Data excerpts:
────────────────

-- ==== Sys2Proof/Machine/ReadChannel.lean ====
section
/-! DEFINITION. The read channels (07): the outcome of a decode and of an alignment retry, the combine sum, the result queue, defects,
coefficients and telemetry. -/

namespace Sys2Proof.Machine

/-! ### Verdicts (R160–R162) -/

/-- The cases of a decode (R160, R162): good, marked, wrong seal, not converged. -/
inductive Verdict where
  | good | marked | badSeal | failed
deriving DecidableEq, Repr

/-- The verdict of a decode (R160, R162). -/
def State.verdict (s : State) (n index : Nat) (d : Decode) : Verdict :=
  if !d.converged then .failed
  else if d.codeSeal = s.sealFor n index d.user d.metadata then .good
  else if d.codeSeal = ~~~ s.sealFor n index d.user d.metadata then .marked
  else .badSeal

/-- The iteration limit of stream n's decodes (R160): ITER_OTF on the fly, 24 in the ladder. -/
def Channel.iterLimit (c : Channel) : Nat := if c.mode = 3 then 24 else c.iterOtf

/-! ### What a good sector does -/

/-- A good sector is delivered to staging in the modes that deliver (R173), in sector order (R325), in place of an earlier delivery of the
same sector. A read that only adapts is not (DESIGN CHOICE: R168 has step 1 read the neighbours of a failed sector for their samples alone). -/
def State.deliver (s : State) (n : Nat) (x : Samples) (d : Decode) : State :=
  s.when ((s.chan n).mode != 1 && !(s.stage n).discard) (fun s =>
    (s.updStage n (fun g => { g with
      data := g.data.filter (fun e => decide (e.1 < x.number)) ++ [(x.number, d.user ++ d.metadata)] ++
        g.data.filter (fun e => decide (x.number < e.1)) })).stgStatus n)

/-- The bits that a good decode found, the reference of the adaptation and of the error counts (R156, R178). -/
def State.decodedBits (s : State) (n : Nat) (d : Decode) : List Bool :=
  codeword (s.get (.SDG_CODE_C n)) (s.get (.SDG_CODE_META n)) d.user d.metadata d.codeSeal

/-- Values of adapted entries go to the shadow, over earlier ones (R157). -/
def State.adaptTo (s : State) (n : Nat) (l : List (Nat × BitVec 26)) : State :=
  s.updChan n (fun c => { c with coefAdapt := c.coefAdapt.filter (fun e => !l.any (fun a => a.1 == e.1)) ++ l })

/-- The noise predictors take values adapted from the signal (R158), which the spec leaves open. -/
def State.adaptNp (s : State) (n : Nat) : State :=
  let v (i : Nat) := BitVec.ofNat 26 (Config.freeValue (s.drawn + i) % 2 ^ 26)
  let s' := s.adaptTo n ((List.range 32).map (fun p => (0x180 + p, v p)))
  { s' with drawn := s.drawn + 32 }

/-- A good sector adapts set 0 and, with NP_ADAPT, the noise predictors (R156, R158): never a sector with erased bits, never read-ahead,
never with MU 0, nor a ladder read (DESIGN CHOICE: R156 leaves the ladder open; but for the neighbours that step 1 reads in its first
revolution, which adapt set 4 (R168), ladder reads adapt nothing). -/
def State.adaptFrom (s : State) (n : Nat) (x : Samples) (d : Decode) : State :=
  let c := s.chan n
  let bits := s.decodedBits n d
  if x.erased ≠ 0 ∨ c.mode = 2 then s
  else if c.mode = 3 then s.when (c.step == 1 && (s.stage n).discard && c.muLadder != 0) (fun s => s.adaptTo n (s.lms n 4 c.muLadder x bits))
  else s.when (c.adaptEn && c.mu != 0) (fun s =>
    (s.adaptTo n (s.lms n 0 c.mu x bits)).when c.npAdapt (fun s => s.adaptNp n))

/-- What every sector decoded on the fly counts (R178). -/
def State.telDecoded (s : State) (n : Nat) (x : Samples) : State :=
  let mag := x.ofs.setWidth 16 |>.toInt.natAbs
  let s := s.telAdd n 0 1
  let s := s.when x.timed (fun s => s.telAdd n 8 1)
  let s := s.when (!x.timed) (fun s => s.telAdd n (if mag = 0 then 9 else if mag ≤ 2 then 10 else 11) 1)
  s.telAdd n 12 x.erased

/-- What a good sector counts (R178): the mean-square error over the last 256 of them, bit errors against the decoded bits, and the bits
checked in units of 1,024. -/
def State.telGood (s : State) (n : Nat) (x : Samples) (d : Decode) : State :=
  let c := s.chan n
  let bits := s.decodedBits n d
  let mses := (s.sectorMse n c.weightSet x bits :: c.mses).take 256
  let wrong := ((hardOf (s.soft n c.weightSet x [])).zip bits).countP (fun e => e.1 != e.2)
  let checked := c.checkedBits + dataBits (s.get (.SDG_CODE_C n))
  let s := s.updChan n (fun c => { c with mses := mses, checkedBits := checked % 1024 })
  ((s.telLevel n 24 (mses.sum / mses.length)).telAdd n 25 wrong).telAdd n 26 (checked / 1024)

/-- A good decode of sector `x` (R173): delivered, counted, adapted from, and posted with its outcome. -/
def State.goodSector (s : State) (n : Nat) (x : Samples) (d : Decode) (outcome : Nat) (align : Int) : State :=
  let s := s.when ((s.chan n).mode != 2) (fun s => s.telGood n x d)
  ((s.deliver n x d).adaptFrom n x d).postResult n ((s.chan n).resultOf x outcome align d.iterations)

/-! ### Parking (R164, R170) -/

/-- A park slot that is free (R164); none while the combine sum is held (R170). -/
def Channel.freePark (c : Channel) : Option Nat :=
  if c.park.any (fun e => decide (e.2 = .sum)) then none
  else (List.range 4).find? (fun i => decide (c.park.at i = .free))

/-- The sector's alignment may be retried (R164, R166, R171): a detected mark at a nonzero offset, or a timed alignment taken while
Tide was outside LOCKED and SINGLE; never for read-ahead (R173). -/
def Channel.retriable (c : Channel) (x : Samples) : Bool :=
  c.mode != 2 && (if x.timed then !x.locked else x.ofs != 0)

/-- A failed sector is parked, or posts its failure (R164). While the combine sum is held a ladder read is not parked (R170): its
retry runs within the step (R171) from the rolling slot, which stands at 4 beside the park slots. -/
def State.parkOrFail (s : State) (n : Nat) (x : Samples) (d : Decode) (sealFailed : Bool) : State :=
  let c := s.chan n
  let park (i : Nat) := (s.updChan n (fun c => { c with park := c.park.put i (.held x 0 sealFailed) })).sdgStatus n
  let fail (s : State) := s.postResult n (c.resultOf x (if sealFailed then 3 else 2) 0 d.iterations)
  if c.retriable x then
    match c.freePark with
    | some i => park i
    | none =>
      if c.park.any (fun e => decide (e.2 = .sum)) then (if c.mode = 3 ∧ c.park.at 4 = .free then park 4 else fail s)
      else fail (s.telAdd n 15 1)
  else fail s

────────────────

ABOUT THIS TASK:
Lines after the one containing "c with coefAdapt" are not part of the task. Output the entries exactly from their first line through that one.

EXERCISE ANSWER:
-- ==== Sys2Proof/Machine/ReadChannel.lean ====
section
/-! DEFINITION. The read channels (07): the outcome of a decode and of an alignment retry, the combine sum, the result queue, defects,
coefficients and telemetry. -/

namespace Sys2Proof.Machine

/-! ### Verdicts (R160–R162) -/

/-- The cases of a decode (R160, R162): good, marked, wrong seal, not converged. -/
inductive Verdict where
  | good | marked | badSeal | failed
deriving DecidableEq, Repr

/-- The verdict of a decode (R160, R162). -/
def State.verdict (s : State) (n index : Nat) (d : Decode) : Verdict :=
  if !d.converged then .failed
  else if d.codeSeal = s.sealFor n index d.user d.metadata then .good
  else if d.codeSeal = ~~~ s.sealFor n index d.user d.metadata then .marked
  else .badSeal

/-- The iteration limit of stream n's decodes (R160): ITER_OTF on the fly, 24 in the ladder. -/
def Channel.iterLimit (c : Channel) : Nat := if c.mode = 3 then 24 else c.iterOtf

/-! ### What a good sector does -/

/-- A good sector is delivered to staging in the modes that deliver (R173), in sector order (R325), in place of an earlier delivery of the
same sector. A read that only adapts is not (DESIGN CHOICE: R168 has step 1 read the neighbours of a failed sector for their samples alone). -/
def State.deliver (s : State) (n : Nat) (x : Samples) (d : Decode) : State :=
  s.when ((s.chan n).mode != 1 && !(s.stage n).discard) (fun s =>
    (s.updStage n (fun g => { g with
      data := g.data.filter (fun e => decide (e.1 < x.number)) ++ [(x.number, d.user ++ d.metadata)] ++
        g.data.filter (fun e => decide (x.number < e.1)) })).stgStatus n)

/-- The bits that a good decode found, the reference of the adaptation and of the error counts (R156, R178). -/
def State.decodedBits (s : State) (n : Nat) (d : Decode) : List Bool :=
  codeword (s.get (.SDG_CODE_C n)) (s.get (.SDG_CODE_META n)) d.user d.metadata d.codeSeal

/-- Values of adapted entries go to the shadow, over earlier ones (R157). -/
def State.adaptTo (s : State) (n : Nat) (l : List (Nat × BitVec 26)) : State :=
  s.updChan n (fun c => { c with coefAdapt := c.coefAdapt.filter (fun e => !l.any (fun a => a.1 == e.1)) ++ l })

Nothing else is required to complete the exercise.